--- Dataset ---
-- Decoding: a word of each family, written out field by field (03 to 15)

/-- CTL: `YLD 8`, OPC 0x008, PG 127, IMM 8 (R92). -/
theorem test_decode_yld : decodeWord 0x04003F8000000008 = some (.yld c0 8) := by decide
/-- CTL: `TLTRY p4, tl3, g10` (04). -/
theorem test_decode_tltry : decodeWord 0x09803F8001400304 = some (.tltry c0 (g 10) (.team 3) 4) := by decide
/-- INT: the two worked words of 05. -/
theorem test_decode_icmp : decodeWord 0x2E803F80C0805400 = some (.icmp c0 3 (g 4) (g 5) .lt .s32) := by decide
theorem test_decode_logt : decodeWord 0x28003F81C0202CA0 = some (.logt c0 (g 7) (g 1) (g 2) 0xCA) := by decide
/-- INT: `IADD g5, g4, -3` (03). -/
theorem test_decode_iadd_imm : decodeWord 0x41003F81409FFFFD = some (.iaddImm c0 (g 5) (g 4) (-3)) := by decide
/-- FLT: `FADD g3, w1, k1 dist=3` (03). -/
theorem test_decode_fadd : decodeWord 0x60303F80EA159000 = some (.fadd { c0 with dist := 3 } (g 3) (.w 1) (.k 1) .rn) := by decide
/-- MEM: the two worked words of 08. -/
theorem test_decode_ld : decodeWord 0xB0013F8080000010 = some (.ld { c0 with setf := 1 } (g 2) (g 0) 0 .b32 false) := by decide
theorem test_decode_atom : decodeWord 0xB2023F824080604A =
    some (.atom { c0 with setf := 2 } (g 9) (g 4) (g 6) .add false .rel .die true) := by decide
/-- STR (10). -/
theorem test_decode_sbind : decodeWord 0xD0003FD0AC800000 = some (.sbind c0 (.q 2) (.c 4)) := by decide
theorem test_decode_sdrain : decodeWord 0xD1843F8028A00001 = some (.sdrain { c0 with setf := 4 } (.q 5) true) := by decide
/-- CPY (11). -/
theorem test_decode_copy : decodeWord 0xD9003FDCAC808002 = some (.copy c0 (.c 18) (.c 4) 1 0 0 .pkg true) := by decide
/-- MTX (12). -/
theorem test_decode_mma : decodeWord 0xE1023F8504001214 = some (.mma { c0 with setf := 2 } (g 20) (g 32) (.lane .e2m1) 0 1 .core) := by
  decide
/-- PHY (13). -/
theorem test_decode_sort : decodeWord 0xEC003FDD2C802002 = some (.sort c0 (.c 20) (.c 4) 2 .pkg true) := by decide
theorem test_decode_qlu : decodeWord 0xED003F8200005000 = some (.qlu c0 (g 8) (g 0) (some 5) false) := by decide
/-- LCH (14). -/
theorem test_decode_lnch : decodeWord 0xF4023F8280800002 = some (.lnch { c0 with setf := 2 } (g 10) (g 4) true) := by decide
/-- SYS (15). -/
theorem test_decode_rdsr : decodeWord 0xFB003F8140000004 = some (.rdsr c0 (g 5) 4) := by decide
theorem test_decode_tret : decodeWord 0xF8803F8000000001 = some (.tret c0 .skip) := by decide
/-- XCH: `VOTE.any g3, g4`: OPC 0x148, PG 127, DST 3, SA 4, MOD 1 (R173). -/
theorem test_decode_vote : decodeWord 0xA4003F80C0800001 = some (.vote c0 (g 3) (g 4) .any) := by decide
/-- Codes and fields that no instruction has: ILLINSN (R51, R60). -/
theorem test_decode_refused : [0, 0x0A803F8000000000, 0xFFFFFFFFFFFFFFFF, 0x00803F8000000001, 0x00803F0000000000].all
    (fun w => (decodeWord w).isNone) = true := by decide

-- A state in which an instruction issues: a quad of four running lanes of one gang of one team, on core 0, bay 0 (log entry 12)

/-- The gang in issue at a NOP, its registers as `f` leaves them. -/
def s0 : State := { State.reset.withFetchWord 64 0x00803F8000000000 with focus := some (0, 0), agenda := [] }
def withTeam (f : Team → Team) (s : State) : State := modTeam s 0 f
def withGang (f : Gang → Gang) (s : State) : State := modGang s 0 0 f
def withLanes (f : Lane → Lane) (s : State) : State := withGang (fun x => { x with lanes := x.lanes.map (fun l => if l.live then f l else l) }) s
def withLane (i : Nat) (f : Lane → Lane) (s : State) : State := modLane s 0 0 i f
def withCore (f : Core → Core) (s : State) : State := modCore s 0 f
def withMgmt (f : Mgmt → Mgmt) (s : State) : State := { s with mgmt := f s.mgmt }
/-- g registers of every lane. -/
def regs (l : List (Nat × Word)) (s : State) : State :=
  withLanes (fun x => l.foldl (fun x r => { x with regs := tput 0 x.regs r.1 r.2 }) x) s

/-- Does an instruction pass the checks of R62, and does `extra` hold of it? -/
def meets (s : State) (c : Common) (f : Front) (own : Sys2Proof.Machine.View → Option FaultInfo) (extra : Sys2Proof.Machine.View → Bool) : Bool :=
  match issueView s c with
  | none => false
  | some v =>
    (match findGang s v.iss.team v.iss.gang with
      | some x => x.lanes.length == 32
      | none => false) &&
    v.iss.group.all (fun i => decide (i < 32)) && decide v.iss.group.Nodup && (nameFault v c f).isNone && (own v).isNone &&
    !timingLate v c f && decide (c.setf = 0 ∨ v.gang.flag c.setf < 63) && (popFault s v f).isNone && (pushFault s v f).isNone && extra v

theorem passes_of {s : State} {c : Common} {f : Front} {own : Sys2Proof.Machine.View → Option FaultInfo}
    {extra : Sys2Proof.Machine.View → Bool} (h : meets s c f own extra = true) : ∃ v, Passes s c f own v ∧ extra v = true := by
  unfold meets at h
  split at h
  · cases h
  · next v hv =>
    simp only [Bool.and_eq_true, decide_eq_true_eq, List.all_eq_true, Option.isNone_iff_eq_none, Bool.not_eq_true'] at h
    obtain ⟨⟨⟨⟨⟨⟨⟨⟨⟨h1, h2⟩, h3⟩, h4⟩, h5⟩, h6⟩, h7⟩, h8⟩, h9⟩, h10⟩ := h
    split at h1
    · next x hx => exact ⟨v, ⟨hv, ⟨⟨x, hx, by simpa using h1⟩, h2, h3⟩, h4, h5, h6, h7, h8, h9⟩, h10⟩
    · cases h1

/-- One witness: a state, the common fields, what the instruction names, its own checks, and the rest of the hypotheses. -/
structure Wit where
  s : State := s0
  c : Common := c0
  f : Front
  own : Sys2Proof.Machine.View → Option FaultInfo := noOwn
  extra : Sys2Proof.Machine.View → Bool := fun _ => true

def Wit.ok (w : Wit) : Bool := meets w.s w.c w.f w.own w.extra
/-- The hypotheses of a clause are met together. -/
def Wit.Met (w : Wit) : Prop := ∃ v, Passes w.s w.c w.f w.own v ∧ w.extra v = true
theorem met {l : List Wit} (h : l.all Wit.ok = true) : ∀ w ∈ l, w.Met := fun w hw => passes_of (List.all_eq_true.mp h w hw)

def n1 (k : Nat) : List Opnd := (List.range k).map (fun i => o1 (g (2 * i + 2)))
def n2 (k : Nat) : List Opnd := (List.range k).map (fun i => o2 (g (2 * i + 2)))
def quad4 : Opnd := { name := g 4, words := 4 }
---
• Description of the task
Return nothing but the lines from the first line of the listing through the line with "MTX (12). -/", please, keeping every one of them unchanged.

• Exercise answer
-- Decoding: a word of each family, written out field by field (03 to 15)

/-- CTL: `YLD 8`, OPC 0x008, PG 127, IMM 8 (R92). -/
theorem test_decode_yld : decodeWord 0x04003F8000000008 = some (.yld c0 8) := by decide
/-- CTL: `TLTRY p4, tl3, g10` (04). -/
theorem test_decode_tltry : decodeWord 0x09803F8001400304 = some (.tltry c0 (g 10) (.team 3) 4) := by decide
/-- INT: the two worked words of 05. -/
theorem test_decode_icmp : decodeWord 0x2E803F80C0805400 = some (.icmp c0 3 (g 4) (g 5) .lt .s32) := by decide
theorem test_decode_logt : decodeWord 0x28003F81C0202CA0 = some (.logt c0 (g 7) (g 1) (g 2) 0xCA) := by decide
/-- INT: `IADD g5, g4, -3` (03). -/
theorem test_decode_iadd_imm : decodeWord 0x41003F81409FFFFD = some (.iaddImm c0 (g 5) (g 4) (-3)) := by decide
/-- FLT: `FADD g3, w1, k1 dist=3` (03). -/
theorem test_decode_fadd : decodeWord 0x60303F80EA159000 = some (.fadd { c0 with dist := 3 } (g 3) (.w 1) (.k 1) .rn) := by decide
/-- MEM: the two worked words of 08. -/
theorem test_decode_ld : decodeWord 0xB0013F8080000010 = some (.ld { c0 with setf := 1 } (g 2) (g 0) 0 .b32 false) := by decide
theorem test_decode_atom : decodeWord 0xB2023F824080604A =
    some (.atom { c0 with setf := 2 } (g 9) (g 4) (g 6) .add false .rel .die true) := by decide
/-- STR (10). -/
theorem test_decode_sbind : decodeWord 0xD0003FD0AC800000 = some (.sbind c0 (.q 2) (.c 4)) := by decide
theorem test_decode_sdrain : decodeWord 0xD1843F8028A00001 = some (.sdrain { c0 with setf := 4 } (.q 5) true) := by decide
/-- CPY (11). -/
theorem test_decode_copy : decodeWord 0xD9003FDCAC808002 = some (.copy c0 (.c 18) (.c 4) 1 0 0 .pkg true) := by decide
/-- MTX (12). -/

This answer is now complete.